- Opening Delimiter -

theorem sameRegs.setUnitTriple {ks : List Nat} (h : sameRegs s t ks) (hk : tmapKeys u ⊆ ks) (r : Triple) :
    sameRegs s (t.setUnitTriple u r) ks := by
  unfold State.setUnitTriple
  extract_lets key t1
  have hm (i : Nat) (hi : i < 5) : key + 4 * i ∈ ks := by
    refine hk (List.mem_map.2 ⟨i, List.mem_range.2 hi, ?_⟩)
    unfold key
    split <;> rw [rk_add]
  have h1 : sameRegs s t1 ks :=
    ((h.wr64 (hm 0 (by decide)) (hm 1 (by decide))).wr64 (hm 2 (by decide)) (hm 3 (by decide))).wrN (hm 4 (by decide))
  exact .ite (h1.same rfl) (h1.same rfl)

theorem State.setUnitTriple_keeps (f : State → β) (hw : ∀ s k v, f (State.wrN s k v) = f s) (h1 : ∀ s p v, f (State.setCsi s p v) = f s)
    (h2 : ∀ s p v, f (State.setEth s p v) = f s) (r : Triple) : f (s.setUnitTriple u r) = f s := by
  unfold State.setUnitTriple State.wr64
  dsimp only
  split
  · simp only [h1, hw]
  · simp only [h2, hw]

theorem State.setUnitTriple_unitTriple (r : Triple) : (s.setUnitTriple u r).unitTriple u = r := by
  unfold State.setUnitTriple State.unitTriple
  by_cases h : u < 16 <;> simp [h]

theorem State.setUnitTriple_unitOffers (r : Triple) : (s.setUnitTriple u r).unitOffers u = s.unitOffers u := by
  unfold State.setUnitTriple State.unitOffers
  by_cases h : u < 16 <;> simp [h]

/-! ### A host's commit -/

/-- A write of 1 makes the written registers the port's triple; K_NOM stays. -/
theorem State.csiCommit_csiAt {p v : Nat} : (s.csiCommit p v).csiAt p = if v.testBit 0 then { s.csiAt p with triple :=
    { a := s.rd64 (rk (pgCsi p) 0x140), b := s.rd64 (rk (pgCsi p) 0x148), k := s.rdN (rk (pgCsi p) 0x150) } } else s.csiAt p := by
  unfold State.csiCommit
  split
  · rw [State.setCsi_csiAt]
  · rfl

theorem State.csiCommit_keeps (f : State → β) (h : ∀ s p v, f (State.setCsi s p v) = f s) (p v : Nat) : f (s.csiCommit p v) = f s := by
  unfold State.csiCommit
  split
  · exact h _ _ _
  · rfl

theorem State.ethCommit_ethAt {p v : Nat} : (s.ethCommit p v).ethAt p = if v.testBit 0 then { s.ethAt p with triple :=
    { a := s.rd64 (rk (pgEth p) 0x190), b := s.rd64 (rk (pgEth p) 0x198), k := s.rdN (rk (pgEth p) 0x1A0) } } else s.ethAt p := by
  unfold State.ethCommit
  split
  · rw [State.setEth_ethAt]
  · rfl

theorem State.ethCommit_keeps (f : State → β) (h : ∀ s p v, f (State.setEth s p v) = f s) (p v : Nat) : f (s.ethCommit p v) = f s := by
  unfold State.ethCommit
  split
  · exact h _ _ _
  · rfl

/-! ### A unit's steps -/

theorem State.clampMark_keeps (f : State → β) (hw : ∀ s k v, f (State.wrN s k v) = f s) (k : Nat) : f (s.clampMark k) = f s := by
  unfold State.clampMark State.setBit State.setFld
  simp only [hw]

theorem State.alignJudge_unitTriple (e : Int) : (s.alignJudge k u e).unitTriple u = s.unitTriple u :=
  State.unitTriple_congr
    (State.alignJudge_keeps State.csi (fun _ _ _ => State.wrN_csi ..) (fun _ _ => rfl) (fun _ _ => State.event_csi ..) e)
    (State.alignJudge_keeps State.eth (fun _ _ _ => State.wrN_eth ..) (fun _ _ => rfl) (fun _ _ => State.event_eth ..) e)

theorem State.alignJudge_unitOffers (e : Int) : (s.alignJudge k u e).unitOffers u = s.unitOffers u :=
  State.unitOffers_congr
    (State.alignJudge_keeps State.csi (fun _ _ _ => State.wrN_csi ..) (fun _ _ => rfl) (fun _ _ => State.event_csi ..) e)
    (State.alignJudge_keeps State.eth (fun _ _ _ => State.wrN_eth ..) (fun _ _ => rfl) (fun _ _ => State.event_eth ..) e)

@[simp] theorem State.setUnit_unitTriple (v : AlignUnit) : (s.setUnit k v).unitTriple u = s.unitTriple u := State.unitTriple_congr rfl rfl
@[simp] theorem State.setUnit_unitOffers (v : AlignUnit) : (s.setUnit k v).unitOffers u = s.unitOffers u := State.unitOffers_congr rfl rfl

theorem sameRegs.setUnit {ks : List Nat} (h : sameRegs s t ks) (v : AlignUnit) : sameRegs s (t.setUnit u v) ks := h.same rfl

theorem State.unitShow_unitTriple : (s.unitShow u).unitTriple u = s.unitTriple u :=
  State.unitTriple_congr (State.unitShow_keeps State.csi (fun _ _ _ => State.wrN_csi ..)) (State.unitShow_keeps State.eth (fun _ _ _ => State.wrN_eth ..))

theorem State.unitShow_unitOffers : (s.unitShow u).unitOffers u = s.unitOffers u :=
  State.unitOffers_congr (State.unitShow_keeps State.csi (fun _ _ _ => State.wrN_csi ..)) (State.unitShow_keeps State.eth (fun _ _ _ => State.wrN_eth ..))

theorem State.unalign_unitTriple : (s.unalign u).unitTriple u = s.unitTriple u :=
  State.unitTriple_congr
    (State.unalign_keeps State.csi (fun _ _ _ => State.wrN_csi ..) (fun _ _ => rfl) (fun _ _ => State.event_csi ..))
    (State.unalign_keeps State.eth (fun _ _ _ => State.wrN_eth ..) (fun _ _ => rfl) (fun _ _ => State.event_eth ..))

/-- The state in which a mode 1 pair is judged or stepped to: the clamp marks, where K' met its clamp. -/
theorem State.clampMarks_keeps (f : State → β) (hw : ∀ s k v, f (State.wrN s k v) = f s) (c : Prop) [Decidable c] (l : List Nat) :
    f (if c then l.foldl (fun s j => s.clampMark j) s else s) = f s := by
  split
  · exact foldl_keeps f _ (fun s j => State.clampMark_keeps f hw j) _ _
  · rfl

theorem State.alignSensor_keeps (f : State → β) (hw : ∀ s k v, f (State.wrN s k v) = f s) (hg : ∀ (s : State) g, f { s with grid := g } = f s)
    (he : ∀ s b, f (State.event s pgGrid b) = f s) (h1 : ∀ s p v, f (State.setCsi s p v) = f s) (h2 : ∀ s p v, f (State.setEth s p v) = f s)
    (x i : Nat) : f (s.alignSensor k u x i) = f s := by
  have hs (v : AlignUnit) (s : State) : f (s.setUnit u v) = f s := hg _ _
  unfold State.alignSensor
  dsimp only
  split
  · rw [State.unitShow_keeps f hw, hs, State.setUnitTriple_keeps f hw h1 h2]
  · rw [State.alignJudge_keeps f hw hg he, hs, State.setUnitTriple_keeps f hw h1 h2, State.clampMarks_keeps f hw]

theorem State.alignSensor_unitOffers (x i : Nat) : (s.alignSensor k u x i).unitOffers u = s.unitOffers u := by
  unfold State.alignSensor
  dsimp only
  split
  · rw [State.unitShow_unitOffers, State.setUnit_unitOffers, State.setUnitTriple_unitOffers]
  · rw [State.alignJudge_unitOffers, State.setUnit_unitOffers, State.setUnitTriple_unitOffers]
    exact State.unitOffers_congr (State.clampMarks_keeps State.csi (fun _ _ _ => State.wrN_csi ..) _ _)
      (State.clampMarks_keeps State.eth (fun _ _ _ => State.wrN_eth ..) _ _)

/-- The registers of the clamp marks. -/
def clampKeys : List Nat := (List.range 16).flatMap (fun j => [clampKey 0 j, clampKey 1 j])

theorem sameRegs.alignSensor {ks : List Nat} (h : sameRegs s t ks) (h1 : alignShown ⊆ ks) (h2 : tmapKeys u ⊆ ks) (h3 : clampKeys ⊆ ks)
    (x i : Nat) : sameRegs s (t.alignSensor k u x i) ks := by
  unfold State.alignSensor
  extract_lets v tr ff m e o kn w k1 k2 rated k3 t1 t2
  have hmark : sameRegs s t1 ks := by
    refine .ite (.foldl (fun t j hj h => ?_) h) h
    have hj := List.mem_range.2 (mem_followers.1 hj).1
    exact (h.setBit (h3 (List.mem_flatMap.2 ⟨j, hj, by simp⟩))).setBit (h3 (List.mem_flatMap.2 ⟨j, hj, by simp⟩))
  split
  · exact ((h.setUnitTriple h2 _).setUnit _).unitShow h1
  · exact ((hmark.setUnitTriple h2 _).setUnit _).alignJudge h1 e

/-- After UNALIGNED the unit steps its port's triple to the pair. -/
theorem State.alignSensor_step {x f : Nat} (h : (s.unitAt u).step = true) :
    (s.alignSensor k u x f).unitTriple u = { a := f - s.srcLat k, b := x, k := (s.unitTriple u).k } ∧
    (s.alignSensor k u x f).unitAt u = { s.unitAt u with step := false, off := 0, sprev := none, good := 0, lastUse := s.now } := by
  unfold State.alignSensor
  dsimp only
  rw [if_pos h]
  constructor
  · rw [State.unitShow_unitTriple, State.setUnit_unitTriple, State.setUnitTriple_unitTriple]
  · rw [State.unitShow_unitAt, State.setUnit_unitAt]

- Closing Delimiter -

→ Instructions to follow
Starting at the line above that contains "exact .ite (h1.same rfl) (h1.same rfl)", repeat each line exactly up to and including the line that contains "r) = f s := by", and stop there.

→ Solved exercise
  exact .ite (h1.same rfl) (h1.same rfl)

theorem State.setUnitTriple_keeps (f : State → β) (hw : ∀ s k v, f (State.wrN s k v) = f s) (h1 : ∀ s p v, f (State.setCsi s p v) = f s)
    (h2 : ∀ s p v, f (State.setEth s p v) = f s) (r : Triple) : f (s.setUnitTriple u r) = f s := by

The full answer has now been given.